- [Assignment]: Across all the records, filter for lines with the word "ShiftTarget" and copy them.

- [Data for analysis]:
..........

/-- The `Y` row of R13, "written by". -/
def writesY : Instr → Bool
  | .ldy _ | .tay | .iny | .dey => true
  | .bpl _ | .bmi _ | .bvc _ | .bvs _ | .bcc _ | .bcs _ | .bne _ | .beq _ | .clc | .sec | .cli | .sei
  | .cld | .sed | .clv | .jmpAbs _ _ | .jmpInd _ _ | .jsr _ _ | .rts | .brk | .rti | .bit _ | .php | .plp
  | .pha | .pla | .tax | .txa | .tya | .txs | .tsx | .inc _ | .dec _ | .inx | .dex | .cmp _ | .cpx _
  | .cpy _ | .lda _ | .ldx _ | .sta _ | .stx _ | .sty _ | .asl _ | .lsr _ | .rol _ | .ror _ | .ora _
  | .and _ | .eor _ | .adc _ | .sbc _ | .nop | .starNop _ _ => false

/-- Who moves `SP` (R16): the users of `Push` and `Pop`, and TXS. -/
def writesSP : Instr → Bool
  | .pha | .php | .pla | .plp | .jsr _ _ | .rts | .brk | .rti | .txs => true
  | .bpl _ | .bmi _ | .bvc _ | .bvs _ | .bcc _ | .bcs _ | .bne _ | .beq _ | .clc | .sec | .cli | .sei
  | .cld | .sed | .clv | .jmpAbs _ _ | .jmpInd _ _ | .bit _ | .tax | .tay | .txa | .tya | .tsx | .inc _
  | .dec _ | .inx | .iny | .dex | .dey | .cmp _ | .cpx _ | .cpy _ | .lda _ | .ldx _ | .ldy _ | .sta _
  | .stx _ | .sty _ | .asl _ | .lsr _ | .rol _ | .ror _ | .ora _ | .and _ | .eor _ | .adc _ | .sbc _ | .nop
  | .starNop _ _ => false

/-- The `C` row of R18, "written by". -/
def writesC : Instr → Bool
  | .adc _ | .sbc _ | .cmp _ | .cpx _ | .cpy _ | .asl _ | .lsr _ | .rol _ | .ror _ | .clc | .sec | .plp | .rti => true
  | .bpl _ | .bmi _ | .bvc _ | .bvs _ | .bcc _ | .bcs _ | .bne _ | .beq _ | .cli | .sei | .cld | .sed
  | .clv | .jmpAbs _ _ | .jmpInd _ _ | .jsr _ _ | .rts | .brk | .bit _ | .php | .pha | .pla | .tax | .tay
  | .txa | .tya | .txs | .tsx | .inc _ | .dec _ | .inx | .iny | .dex | .dey | .lda _ | .ldx _ | .ldy _
  | .sta _ | .stx _ | .sty _ | .ora _ | .and _ | .eor _ | .nop | .starNop _ _ => false

/-- The `N` row of R18, "written by"; the `Z` row has the same instructions. -/
def writesNZ : Instr → Bool
  | .lda _ | .ldx _ | .ldy _ | .tax | .tay | .txa | .tya | .tsx | .pla | .inc _ | .dec _ | .inx | .iny | .dex | .dey => true
  | .asl _ | .lsr _ | .rol _ | .ror _ | .ora _ | .and _ | .eor _ | .adc _ | .sbc _ | .cmp _ | .cpx _ | .cpy _ => true
  | .bit _ | .plp | .rti => true
  | .bpl _ | .bmi _ | .bvc _ | .bvs _ | .bcc _ | .bcs _ | .bne _ | .beq _ | .clc | .sec | .cli | .sei
  | .cld | .sed | .clv | .jmpAbs _ _ | .jmpInd _ _ | .jsr _ _ | .rts | .brk | .php | .pha | .txs | .sta _
  | .stx _ | .sty _ | .nop | .starNop _ _ => false

/-- The `I` row of R18, "written by", as far as it lists instructions. -/
def writesI : Instr → Bool
  | .sei | .cli | .plp | .rti | .brk => true
  | .bpl _ | .bmi _ | .bvc _ | .bvs _ | .bcc _ | .bcs _ | .bne _ | .beq _ | .clc | .sec | .cld | .sed
  | .clv | .jmpAbs _ _ | .jmpInd _ _ | .jsr _ _ | .rts | .bit _ | .php | .pha | .pla | .tax | .tay | .txa
  | .tya | .txs | .tsx | .inc _ | .dec _ | .inx | .iny | .dex | .dey | .cmp _ | .cpx _ | .cpy _ | .lda _
  | .ldx _ | .ldy _ | .sta _ | .stx _ | .sty _ | .asl _ | .lsr _ | .rol _ | .ror _ | .ora _ | .and _
  | .eor _ | .adc _ | .sbc _ | .nop | .starNop _ _ => false

/-- The `D` row of R18, "written by". -/
def writesD : Instr → Bool
  | .sed | .cld | .plp | .rti => true
  | .bpl _ | .bmi _ | .bvc _ | .bvs _ | .bcc _ | .bcs _ | .bne _ | .beq _ | .clc | .sec | .cli | .sei
  | .clv | .jmpAbs _ _ | .jmpInd _ _ | .jsr _ _ | .rts | .brk | .bit _ | .php | .pha | .pla | .tax | .tay
  | .txa | .tya | .txs | .tsx | .inc _ | .dec _ | .inx | .iny | .dex | .dey | .cmp _ | .cpx _ | .cpy _
  | .lda _ | .ldx _ | .ldy _ | .sta _ | .stx _ | .sty _ | .asl _ | .lsr _ | .rol _ | .ror _ | .ora _
  | .and _ | .eor _ | .adc _ | .sbc _ | .nop | .starNop _ _ => false

/-- The `V` row of R18, "written by". -/
def writesV : Instr → Bool
  | .adc _ | .sbc _ | .bit _ | .clv | .plp | .rti => true
  | .bpl _ | .bmi _ | .bvc _ | .bvs _ | .bcc _ | .bcs _ | .bne _ | .beq _ | .clc | .sec | .cli | .sei
  | .cld | .sed | .jmpAbs _ _ | .jmpInd _ _ | .jsr _ _ | .rts | .brk | .php | .pha | .pla | .tax | .tay
  | .txa | .tya | .txs | .tsx | .inc _ | .dec _ | .inx | .iny | .dex | .dey | .cmp _ | .cpx _ | .cpy _
  | .lda _ | .ldx _ | .ldy _ | .sta _ | .stx _ | .sty _ | .asl _ | .lsr _ | .rol _ | .ror _ | .ora _
  | .and _ | .eor _ | .nop | .starNop _ _ => false

/-- The address a shift or rotate stores to (R48, R200). -/
def ShiftTarget.storedAddrs (t : ShiftTarget) (s : State) : List Addr :=
  match t with
  | .acc => []
  | .mem o => [effectiveAddr o s]

/-- The addresses an instruction stores to (R48), from the state its handler starts in. -/
def storedAddrs (i : Instr) (s : State) : List Addr :=
  match i with
  | .sta o | .stx o | .sty o | .inc o | .dec o => [effectiveAddr o s]
  | .asl t | .lsr t | .rol t | .ror t => ShiftTarget.storedAddrs t s
  | .pha | .php => [stackByte s.SP]
  | .jsr _ _ => [stackByte s.SP, stackByte (s.SP - 1)]
  | .brk => [stackByte s.SP, stackByte (s.SP - 1), stackByte (s.SP - 2)]
  | .bpl _ | .bmi _ | .bvc _ | .bvs _ | .bcc _ | .bcs _ | .bne _ | .beq _ | .clc | .sec | .cli | .sei
  | .cld | .sed | .clv | .jmpAbs _ _ | .jmpInd _ _ | .rts | .rti | .bit _ | .plp | .pla | .tax | .tay
  | .txa | .tya | .txs | .tsx | .inx | .iny | .dex | .dey | .cmp _ | .cpx _ | .cpy _ | .lda _ | .ldx _
  | .ldy _ | .ora _ | .and _ | .eor _ | .adc _ | .sbc _ | .nop | .starNop _ _ => []

/-! ### Who reads what (R13, R18) -/

/-- The modes in which the resolver reads `X` (R13). -/
def modeReadsX (m : Mode) : Bool := m == .zpx || m == .abx || m == .izx

/-- The modes in which the resolver reads `Y` (R13). -/
def modeReadsY (m : Mode) : Bool := m == .zpy || m == .aby || m == .izy

/-- The `A` row of R13, "read by". -/
def readsA : Instr → Bool
  | .sta _ | .pha | .tax | .tay | .ora _ | .and _ | .eor _ | .adc _ | .sbc _ | .cmp _ | .bit _ => true
  | .asl t | .lsr t | .rol t | .ror t => ShiftTarget.isAcc t
  | .bpl _ | .bmi _ | .bvc _ | .bvs _ | .bcc _ | .bcs _ | .bne _ | .beq _ | .clc | .sec | .cli | .sei
  | .cld | .sed | .clv | .jmpAbs _ _ | .jmpInd _ _ | .jsr _ _ | .rts | .brk | .rti | .php | .plp | .pla
  | .txa | .tya | .txs | .tsx | .inc _ | .dec _ | .inx | .iny | .dex | .dey | .cpx _ | .cpy _ | .lda _
  | .ldx _ | .ldy _ | .stx _ | .sty _ | .nop | .starNop _ _ => false

/-- The `X` row of R13, "read by". -/
def readsX (i : Instr) : Bool :=
  match i with
  | .stx _ | .txa | .txs | .inx | .dex | .cpx _ => true
  | .bpl _ | .bmi _ | .bvc _ | .bvs _ | .bcc _ | .bcs _ | .bne _ | .beq _ | .clc | .sec | .cli | .sei
  | .cld | .sed | .clv | .jmpAbs _ _ | .jmpInd _ _ | .jsr _ _ | .rts | .brk | .rti | .bit _ | .php | .plp
  | .pha | .pla | .tax | .tay | .tya | .tsx | .inc _ | .dec _ | .iny | .dey | .cmp _ | .cpy _ | .lda _
  | .ldx _ | .ldy _ | .sta _ | .sty _ | .asl _ | .lsr _ | .rol _ | .ror _ | .ora _ | .and _ | .eor _
  | .adc _ | .sbc _ | .nop | .starNop _ _ => modeReadsX i.mode

/-- The `Y` row of R13, "read by". -/
def readsY (i : Instr) : Bool :=
  match i with
  | .sty _ | .tya | .iny | .dey | .cpy _ => true
  | .bpl _ | .bmi _ | .bvc _ | .bvs _ | .bcc _ | .bcs _ | .bne _ | .beq _ | .clc | .sec | .cli | .sei
  | .cld | .sed | .clv | .jmpAbs _ _ | .jmpInd _ _ | .jsr _ _ | .rts | .brk | .rti | .bit _ | .php | .plp
  | .pha | .pla | .tax | .tay | .txa | .txs | .tsx | .inc _ | .dec _ | .inx | .dex | .cmp _ | .cpx _
  | .lda _ | .ldx _ | .ldy _ | .sta _ | .stx _ | .asl _ | .lsr _ | .rol _ | .ror _ | .ora _ | .and _
  | .eor _ | .adc _ | .sbc _ | .nop | .starNop _ _ => modeReadsY i.mode

/-- The `C` row of R18, "read by", as far as it lists instructions. -/
def readsC : Instr → Bool
  | .adc _ | .sbc _ | .rol _ | .ror _ | .bcc _ | .bcs _ | .php | .brk => true
  | .bpl _ | .bmi _ | .bvc _ | .bvs _ | .bne _ | .beq _ | .clc | .sec | .cli | .sei | .cld | .sed | .clv
  | .jmpAbs _ _ | .jmpInd _ _ | .jsr _ _ | .rts | .rti | .bit _ | .plp | .pha | .pla | .tax | .tay | .txa
  | .tya | .txs | .tsx | .inc _ | .dec _ | .inx | .iny | .dex | .dey | .cmp _ | .cpx _ | .cpy _ | .lda _
  | .ldx _ | .ldy _ | .sta _ | .stx _ | .sty _ | .asl _ | .lsr _ | .ora _ | .and _ | .eor _ | .nop
  | .starNop _ _ => false

/-- The `Z` row of R18, "read by". -/
def readsZ : Instr → Bool
  | .beq _ | .bne _ | .php | .brk => true
  | .bpl _ | .bmi _ | .bvc _ | .bvs _ | .bcc _ | .bcs _ | .clc | .sec | .cli | .sei | .cld | .sed | .clv
  | .jmpAbs _ _ | .jmpInd _ _ | .jsr _ _ | .rts | .rti | .bit _ | .plp | .pha | .pla | .tax | .tay | .txa
  | .tya | .txs | .tsx | .inc _ | .dec _ | .inx | .iny | .dex | .dey | .cmp _ | .cpx _ | .cpy _ | .lda _
  | .ldx _ | .ldy _ | .sta _ | .stx _ | .sty _ | .asl _ | .lsr _ | .rol _ | .ror _ | .ora _ | .and _
  | .eor _ | .adc _ | .sbc _ | .nop | .starNop _ _ => false

/-- The `I` row of R18, "read by", as far as it lists instructions. -/
def readsI : Instr → Bool
  | .php | .brk => true
  | .bpl _ | .bmi _ | .bvc _ | .bvs _ | .bcc _ | .bcs _ | .bne _ | .beq _ | .clc | .sec | .cli | .sei
  | .cld | .sed | .clv | .jmpAbs _ _ | .jmpInd _ _ | .jsr _ _ | .rts | .rti | .bit _ | .plp | .pha | .pla
  | .tax | .tay | .txa | .tya | .txs | .tsx | .inc _ | .dec _ | .inx | .iny | .dex | .dey | .cmp _ | .cpx _
  | .cpy _ | .lda _ | .ldx _ | .ldy _ | .sta _ | .stx _ | .sty _ | .asl _ | .lsr _ | .rol _ | .ror _
  | .ora _ | .and _ | .eor _ | .adc _ | .sbc _ | .nop | .starNop _ _ => false

/-- The `D` row of R18, "read by". -/
def readsD : Instr → Bool
  | .adc _ | .sbc _ | .php | .brk => true
  | .bpl _ | .bmi _ | .bvc _ | .bvs _ | .bcc _ | .bcs _ | .bne _ | .beq _ | .clc | .sec | .cli | .sei
  | .cld | .sed | .clv | .jmpAbs _ _ | .jmpInd _ _ | .jsr _ _ | .rts | .rti | .bit _ | .plp | .pha | .pla
  | .tax | .tay | .txa | .tya | .txs | .tsx | .inc _ | .dec _ | .inx | .iny | .dex | .dey | .cmp _ | .cpx _
  | .cpy _ | .lda _ | .ldx _ | .ldy _ | .sta _ | .stx _ | .sty _ | .asl _ | .lsr _ | .rol _ | .ror _
  | .ora _ | .and _ | .eor _ | .nop | .starNop _ _ => false

/-- The `V` row of R18, "read by". -/
def readsV : Instr → Bool
  | .bvc _ | .bvs _ | .php | .brk => true
  | .bpl _ | .bmi _ | .bcc _ | .bcs _ | .bne _ | .beq _ | .clc | .sec | .cli | .sei | .cld | .sed | .clv
  | .jmpAbs _ _ | .jmpInd _ _ | .jsr _ _ | .rts | .rti | .bit _ | .plp | .pha | .pla | .tax | .tay | .txa
  | .tya | .txs | .tsx | .inc _ | .dec _ | .inx | .iny | .dex | .dey | .cmp _ | .cpx _ | .cpy _ | .lda _
  | .ldx _ | .ldy _ | .sta _ | .stx _ | .sty _ | .asl _ | .lsr _ | .rol _ | .ror _ | .ora _ | .and _
  | .eor _ | .adc _ | .sbc _ | .nop | .starNop _ _ => false

/-- The `N` row of R18, "read by". -/
def readsN : Instr → Bool
  | .bmi _ | .bpl _ | .php | .brk => true
  | .bvc _ | .bvs _ | .bcc _ | .bcs _ | .bne _ | .beq _ | .clc | .sec | .cli | .sei | .cld | .sed | .clv
  | .jmpAbs _ _ | .jmpInd _ _ | .jsr _ _ | .rts | .rti | .bit _ | .plp | .pha | .pla | .tax | .tay | .txa
  | .tya | .txs | .tsx | .inc _ | .dec _ | .inx | .iny | .dex | .dey | .cmp _ | .cpx _ | .cpy _ | .lda _
  | .ldx _ | .ldy _ | .sta _ | .stx _ | .sty _ | .asl _ | .lsr _ | .rol _ | .ror _ | .ora _ | .and _
  | .eor _ | .adc _ | .sbc _ | .nop | .starNop _ _ => false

..........

- [Task result]:
def ShiftTarget.storedAddrs (t : ShiftTarget) (s : State) : List Addr :=
  | .asl t | .lsr t | .rol t | .ror t => ShiftTarget.storedAddrs t s
  | .asl t | .lsr t | .rol t | .ror t => ShiftTarget.isAcc t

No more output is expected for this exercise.